* THE TASK: Please copy the leading lines of the entries below exactly, concluding with the line in which "(d : Config.Driver)" occurs.
"""
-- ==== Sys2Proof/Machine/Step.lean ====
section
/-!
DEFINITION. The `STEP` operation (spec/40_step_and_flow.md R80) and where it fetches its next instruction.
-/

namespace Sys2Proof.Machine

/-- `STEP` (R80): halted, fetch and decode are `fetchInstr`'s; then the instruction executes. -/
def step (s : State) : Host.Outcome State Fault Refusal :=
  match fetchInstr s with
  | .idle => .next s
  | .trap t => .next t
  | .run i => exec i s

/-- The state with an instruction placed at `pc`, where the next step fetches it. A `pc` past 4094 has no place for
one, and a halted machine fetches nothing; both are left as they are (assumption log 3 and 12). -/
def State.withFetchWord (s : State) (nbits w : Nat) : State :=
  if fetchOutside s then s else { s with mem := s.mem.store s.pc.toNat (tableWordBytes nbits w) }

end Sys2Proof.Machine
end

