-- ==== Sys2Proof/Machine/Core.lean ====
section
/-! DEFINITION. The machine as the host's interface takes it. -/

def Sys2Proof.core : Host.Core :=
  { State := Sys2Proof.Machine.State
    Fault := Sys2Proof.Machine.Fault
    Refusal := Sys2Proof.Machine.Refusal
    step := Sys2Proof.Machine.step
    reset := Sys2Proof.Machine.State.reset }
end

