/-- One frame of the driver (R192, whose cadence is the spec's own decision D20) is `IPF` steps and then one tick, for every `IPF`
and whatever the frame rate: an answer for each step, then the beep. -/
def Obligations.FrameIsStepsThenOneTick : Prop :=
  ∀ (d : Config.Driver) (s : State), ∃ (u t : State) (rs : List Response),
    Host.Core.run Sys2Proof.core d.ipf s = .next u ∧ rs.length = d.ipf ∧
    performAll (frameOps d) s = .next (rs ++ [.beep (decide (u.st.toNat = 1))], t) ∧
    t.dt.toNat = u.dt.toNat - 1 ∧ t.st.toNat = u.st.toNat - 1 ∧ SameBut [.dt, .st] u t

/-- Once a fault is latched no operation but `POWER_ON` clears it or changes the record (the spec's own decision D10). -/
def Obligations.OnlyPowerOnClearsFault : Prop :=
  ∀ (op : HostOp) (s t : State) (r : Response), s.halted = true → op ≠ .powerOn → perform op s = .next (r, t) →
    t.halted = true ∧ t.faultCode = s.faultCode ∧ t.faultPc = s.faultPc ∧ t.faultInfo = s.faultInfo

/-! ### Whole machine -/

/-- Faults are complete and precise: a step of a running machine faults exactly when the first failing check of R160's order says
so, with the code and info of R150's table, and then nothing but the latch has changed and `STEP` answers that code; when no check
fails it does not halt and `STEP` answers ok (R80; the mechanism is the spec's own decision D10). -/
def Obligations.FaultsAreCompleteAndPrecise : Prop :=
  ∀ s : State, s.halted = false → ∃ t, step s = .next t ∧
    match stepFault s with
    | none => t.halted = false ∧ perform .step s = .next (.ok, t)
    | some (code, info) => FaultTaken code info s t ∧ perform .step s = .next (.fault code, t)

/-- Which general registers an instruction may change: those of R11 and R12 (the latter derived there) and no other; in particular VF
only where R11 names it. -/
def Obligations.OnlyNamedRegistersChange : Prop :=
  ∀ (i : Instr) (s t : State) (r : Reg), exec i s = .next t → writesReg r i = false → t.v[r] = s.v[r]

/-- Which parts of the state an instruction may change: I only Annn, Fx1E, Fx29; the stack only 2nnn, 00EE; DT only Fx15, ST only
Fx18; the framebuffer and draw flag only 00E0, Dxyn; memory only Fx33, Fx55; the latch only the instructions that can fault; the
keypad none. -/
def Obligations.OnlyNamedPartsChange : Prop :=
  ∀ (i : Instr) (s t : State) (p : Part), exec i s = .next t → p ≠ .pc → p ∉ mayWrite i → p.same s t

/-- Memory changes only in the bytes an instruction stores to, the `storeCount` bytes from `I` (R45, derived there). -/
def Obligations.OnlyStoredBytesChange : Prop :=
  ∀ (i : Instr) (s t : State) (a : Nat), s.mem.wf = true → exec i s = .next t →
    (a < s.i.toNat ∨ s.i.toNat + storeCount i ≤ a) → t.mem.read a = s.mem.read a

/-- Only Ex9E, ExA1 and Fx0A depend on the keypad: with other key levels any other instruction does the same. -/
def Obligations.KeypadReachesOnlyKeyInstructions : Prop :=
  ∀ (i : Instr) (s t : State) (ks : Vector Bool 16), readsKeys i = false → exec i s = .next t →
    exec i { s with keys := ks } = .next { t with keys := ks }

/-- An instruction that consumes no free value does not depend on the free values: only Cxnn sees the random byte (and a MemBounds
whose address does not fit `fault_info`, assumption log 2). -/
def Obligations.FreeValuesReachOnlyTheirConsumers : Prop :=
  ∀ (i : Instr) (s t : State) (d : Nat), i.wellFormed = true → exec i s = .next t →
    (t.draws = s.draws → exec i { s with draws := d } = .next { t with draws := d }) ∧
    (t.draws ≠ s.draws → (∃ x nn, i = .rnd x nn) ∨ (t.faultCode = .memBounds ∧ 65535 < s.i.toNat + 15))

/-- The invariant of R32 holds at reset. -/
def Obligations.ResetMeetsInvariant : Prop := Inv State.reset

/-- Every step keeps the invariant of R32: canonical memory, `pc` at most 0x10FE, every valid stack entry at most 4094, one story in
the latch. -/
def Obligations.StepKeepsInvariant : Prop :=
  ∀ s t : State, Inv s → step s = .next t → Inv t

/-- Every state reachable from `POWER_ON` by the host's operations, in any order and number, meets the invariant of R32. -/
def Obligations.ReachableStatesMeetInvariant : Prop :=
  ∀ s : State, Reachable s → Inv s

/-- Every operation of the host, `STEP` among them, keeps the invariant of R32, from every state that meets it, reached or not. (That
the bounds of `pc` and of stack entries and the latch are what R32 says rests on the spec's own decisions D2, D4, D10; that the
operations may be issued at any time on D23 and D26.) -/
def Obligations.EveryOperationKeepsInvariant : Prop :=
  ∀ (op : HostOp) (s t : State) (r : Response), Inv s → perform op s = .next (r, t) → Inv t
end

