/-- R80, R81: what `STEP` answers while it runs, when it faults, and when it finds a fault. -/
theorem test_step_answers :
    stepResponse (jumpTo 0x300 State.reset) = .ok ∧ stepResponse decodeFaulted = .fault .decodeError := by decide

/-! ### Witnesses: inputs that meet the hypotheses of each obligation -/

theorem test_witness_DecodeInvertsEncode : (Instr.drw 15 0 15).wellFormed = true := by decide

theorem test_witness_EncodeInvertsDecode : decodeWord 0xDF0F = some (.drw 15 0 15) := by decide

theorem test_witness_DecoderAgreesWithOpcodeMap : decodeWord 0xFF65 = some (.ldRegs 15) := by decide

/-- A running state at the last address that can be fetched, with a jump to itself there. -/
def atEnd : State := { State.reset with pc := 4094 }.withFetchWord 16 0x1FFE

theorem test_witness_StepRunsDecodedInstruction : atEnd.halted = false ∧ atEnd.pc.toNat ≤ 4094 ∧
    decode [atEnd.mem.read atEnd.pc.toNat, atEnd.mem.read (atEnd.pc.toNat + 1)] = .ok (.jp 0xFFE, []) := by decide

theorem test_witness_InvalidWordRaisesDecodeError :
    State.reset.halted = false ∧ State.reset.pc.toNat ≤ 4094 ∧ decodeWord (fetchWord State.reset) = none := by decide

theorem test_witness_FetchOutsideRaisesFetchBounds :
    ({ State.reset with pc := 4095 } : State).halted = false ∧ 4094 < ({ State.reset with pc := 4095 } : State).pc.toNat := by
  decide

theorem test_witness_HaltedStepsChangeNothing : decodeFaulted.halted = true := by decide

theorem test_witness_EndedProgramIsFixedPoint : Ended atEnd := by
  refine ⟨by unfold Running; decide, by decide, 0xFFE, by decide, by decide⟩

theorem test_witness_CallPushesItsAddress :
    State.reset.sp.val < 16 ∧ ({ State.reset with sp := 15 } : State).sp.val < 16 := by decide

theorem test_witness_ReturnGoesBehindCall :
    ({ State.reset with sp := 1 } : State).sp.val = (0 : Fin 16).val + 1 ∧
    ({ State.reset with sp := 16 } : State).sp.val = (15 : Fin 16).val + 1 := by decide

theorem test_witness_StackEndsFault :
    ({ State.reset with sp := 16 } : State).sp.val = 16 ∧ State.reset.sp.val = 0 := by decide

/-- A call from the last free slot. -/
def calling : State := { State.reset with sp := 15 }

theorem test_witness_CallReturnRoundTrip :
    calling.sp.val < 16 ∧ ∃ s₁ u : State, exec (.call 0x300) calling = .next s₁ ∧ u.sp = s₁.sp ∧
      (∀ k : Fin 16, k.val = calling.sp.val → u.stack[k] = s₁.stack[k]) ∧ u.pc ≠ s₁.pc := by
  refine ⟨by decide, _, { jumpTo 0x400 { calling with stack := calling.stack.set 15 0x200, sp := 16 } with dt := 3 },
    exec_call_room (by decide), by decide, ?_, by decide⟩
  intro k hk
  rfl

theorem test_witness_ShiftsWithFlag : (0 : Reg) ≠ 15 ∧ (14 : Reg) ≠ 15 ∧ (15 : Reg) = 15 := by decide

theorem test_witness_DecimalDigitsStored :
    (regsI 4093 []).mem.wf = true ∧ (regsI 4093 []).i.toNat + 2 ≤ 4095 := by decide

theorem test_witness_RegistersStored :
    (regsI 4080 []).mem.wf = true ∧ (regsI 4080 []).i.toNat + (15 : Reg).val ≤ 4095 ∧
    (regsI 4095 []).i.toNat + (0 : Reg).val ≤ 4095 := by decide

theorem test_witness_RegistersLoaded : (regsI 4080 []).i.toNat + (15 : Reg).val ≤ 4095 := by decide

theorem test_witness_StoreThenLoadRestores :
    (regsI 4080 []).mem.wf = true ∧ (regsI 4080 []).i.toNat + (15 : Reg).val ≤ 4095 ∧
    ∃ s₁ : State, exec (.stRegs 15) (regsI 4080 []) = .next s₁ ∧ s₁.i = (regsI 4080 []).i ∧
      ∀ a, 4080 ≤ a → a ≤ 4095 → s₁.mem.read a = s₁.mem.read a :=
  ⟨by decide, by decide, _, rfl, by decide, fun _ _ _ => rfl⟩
"""
* RESULT OF THE EXERCISE:
-- ==== Sys2Proof/Machine/Step.lean ====
section
/-!
DEFINITION. The `STEP` operation (spec/40_step_and_flow.md R80) and where it fetches its next instruction.
-/

namespace Sys2Proof.Machine

/-- `STEP` (R80): halted, fetch and decode are `fetchInstr`'s; then the instruction executes. -/
def step (s : State) : Host.Outcome State Fault Refusal :=
  match fetchInstr s with
  | .idle => .next s
  | .trap t => .next t
  | .run i => exec i s

/-- The state with an instruction placed at `pc`, where the next step fetches it. A `pc` past 4094 has no place for
one, and a halted machine fetches nothing; both are left as they are (assumption log 3 and 12). -/
def State.withFetchWord (s : State) (nbits w : Nat) : State :=
  if fetchOutside s then s else { s with mem := s.mem.store s.pc.toNat (tableWordBytes nbits w) }

end Sys2Proof.Machine
end

-- ==== Sys2Proof/Machine/Core.lean ====
section
/-! DEFINITION. The machine as the host's interface takes it. -/

def Sys2Proof.core : Host.Core :=
  { State := Sys2Proof.Machine.State
    Fault := Sys2Proof.Machine.Fault
    Refusal := Sys2Proof.Machine.Refusal
    step := Sys2Proof.Machine.step
    reset := Sys2Proof.Machine.State.reset }
end

/-- One frame of the driver (R192, whose cadence is the spec's own decision D20) is `IPF` steps and then one tick, for every `IPF`
and whatever the frame rate: an answer for each step, then the beep. -/
def Obligations.FrameIsStepsThenOneTick : Prop :=
  ∀ (d : Config.Driver) (s : State), ∃ (u t : State) (rs : List Response),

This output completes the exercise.